2 Transmission of ULF waves into the magnetosphere

Magnetospheric ULF waves can either be generated internally by local plasma instabilities, or originate from outside of the magnetosphere. External wave sources include fluctuations in the solar wind parameters, magnetopause surface waves, and waves driven by cyclotron instabilities upstream of the bow shock. It is still unclear how these externally-generated waves enter the magnetosphere and how their properties control the resulting ULF wave activity inside the magnetosphere.

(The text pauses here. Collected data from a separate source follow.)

/-- No value stands below one that stands below it. -/
theorem FpVal.lt_asymm {x y : FpVal} (h : x.lt true y = true) : y.lt true x = false := by
  match x, y with
  | .nan _, y => cases h
  | .inf _, .nan _ => cases h
  | .fin .., .nan _ => cases h
  | .inf a, .inf b => simp_all [FpVal.lt]
  | .inf a, .fin .. => simp_all [FpVal.lt]
  | .fin .., .inf b => simp_all [FpVal.lt]
  | .fin n m e, .fin n' m' e' =>
    simp only [FpVal.lt, min_comm e' e] at h ⊢
    grind

theorem minimumMaximum : Claims.MinimumMaximum := by
  intro f named subn a b ha hb
  have hf := (Fmt.wide_of_named named).1
  have hfa := Fmt.flush_eq hf subn ha
  have hfb := Fmt.flush_eq hf subn hb
  refine ⟨fun hx hy => ?_, fun hx hy => ?_, fun hx hy => ?_, fun hx hy => ⟨fun hl => ?_, fun hl => ?_, fun h1 h2 => ?_⟩⟩
  · simp [Fmt.minMax, hx, hy, flagIf]
  · simp [Fmt.minMax, hx, hy, flagIf, hfb]
  · simp [Fmt.minMax, hx, hy, flagIf, hfa]
  · rw [← FpVal.lt_iff_below hx hy] at hl
    simp [Fmt.minMax_ordered f subn _ hx hy, hl, FpVal.lt_asymm hl, flagIf, hfa, hfb]
  · rw [← FpVal.lt_iff_below hy hx] at hl
    simp [Fmt.minMax_ordered f subn _ hx hy, hl, FpVal.lt_asymm hl, flagIf, hfa, hfb]
  · rw [← FpVal.lt_iff_below hx hy, Bool.not_eq_true] at h1
    rw [← FpVal.lt_iff_below hy hx, Bool.not_eq_true] at h2
    simp [Fmt.minMax_ordered f subn _ hx hy, h1, h2, flagIf, hfa]

end Sys2Proof.Machine
end

section
/-!
PROOFS. The lane operations on floating-point values (spec/04 R128, spec/06 R186 to R190): what an instruction completes with, by the
exact result of its operands (O7), and the packed pairs.
-/

namespace Sys2Proof.Machine

open Sys2Proof

/-! ### How a lane operation completes -/

/-- A floating-point word completes with the value and the flags of its operation, where the registers that it reads and writes are
among those that are free. -/
theorem fpOp_completes {i : Instr} {s : State} {k : Ctx} {q : Bool} {regs : List Dst} {len : Nat} {rd : List (BitVec 6)} {d : BitVec 6}
    {f : Word → Thread → Word × Word} {v fl : Word} (hi : exec i s = fpOp len q rd d f s) (h : CanRun s k q regs)
    (sub : ∀ x ∈ rd.map Dst.x ++ [.x d], x ∈ regs) (hf : f k.crew.mode (k.cued q).t = (v, fl)) :
    CompletesFlags i s k ((k.cued q).t.setX d v) len fl := by
  rw [CompletesFlags, hi, fpOp_run (h.sub sub), hf]

/-- A word that writes one general register and sets no flag completes. -/
theorem aluOp_completes {i : Instr} {s : State} {k : Ctx} {q : Bool} {regs : List Dst} {len : Nat} {rd : List (BitVec 6)} {d : BitVec 6}
    {f : Thread → Word} {v : Word} (hi : exec i s = aluOp len q rd d f s) (h : CanRun s k q regs)
    (sub : ∀ x ∈ rd.map Dst.x ++ [.x d], x ∈ regs) (hf : f (k.cued q).t = v) : Completes i s k ((k.cued q).t.setX d v) len := by
  rw [Completes, hi, aluOp_run (h.sub sub), hf]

Villante et al. emphasise the challenges encountered in connecting magnetospheric ULF waves with their external sources. Simultaneous observations by different solar wind monitors reveal that the dominant frequencies of the plasma density fluctuations vary depending on the exact parcel of solar wind probed by the spacecraft. Furthermore, the obtained frequencies are dependent on the selected spectral analysis technique and one must be cautious when interpreting the data. Numerical simulations can help alleviate some of these issues, as the exact conditions just upstream of the magnetosphere can be known at all times (Zhou et al.). Using a 2D global hybrid-Vlasov simulation, Zhou et al., investigate the interaction of solar wind density fluctuations with the Earth’s outer magnetosphere. The varying upstream conditions lead to motion of both the magnetopause and the bow shock, as well as changes in the magnetosheath wave activity. In another numerical study, Turc et al., focus on ULF waves generated in the foreshock, comparing their properties for different solar wind conditions. They find that the wave power strongly depends on the Alfvén Mach number, from the foreshock to the magnetosphere, suggesting wave transmission.

3 Field line resonances

Field line resonance (FLR) is a very basic process through which the magnetosphere establishes standing Alfvén waves with position dependent frequencies, which can be detected by a variety of experimental techniques. The Research Topic includes three papers on the latest development in different aspects of FLR. The review article by Elsden et al. provides a comprehensive overview of the recent theoretical development of FLR in 3D magnetosphere geometry. In the traditional theoretical studies of FLR, a simple geometry such as a box model is often adopted for the magnetosphere to make the mathematics tractable (Southwood, 1974). In the real magnetosphere, the magnetosphere is dominated by the dipole magnetic field but the mass density structure is far from axially symmetric. Despite the asymmetry, FLR signatures are ubiquitous. Elsden et al. describe how this is possible. The review article by Lysak compares FLRs in the terrestrial and Jovian magnetospheres. The models for the FLR at Jupiter illustrate how the plasma structures unique to that planet, such as the plasma torus formed by Io, produce spatial and frequency structures of FLR that are vastly different from those found at Earth. The research paper by Warden et al. presents a detailed comparison of techniques to evaluate the latitudinal width of FLR using ground magnetometer data. The resonance width has a significant relevance to the widely used technique to determine the field line eigenfrequencies using data from latitudinally separated ground magnetometers.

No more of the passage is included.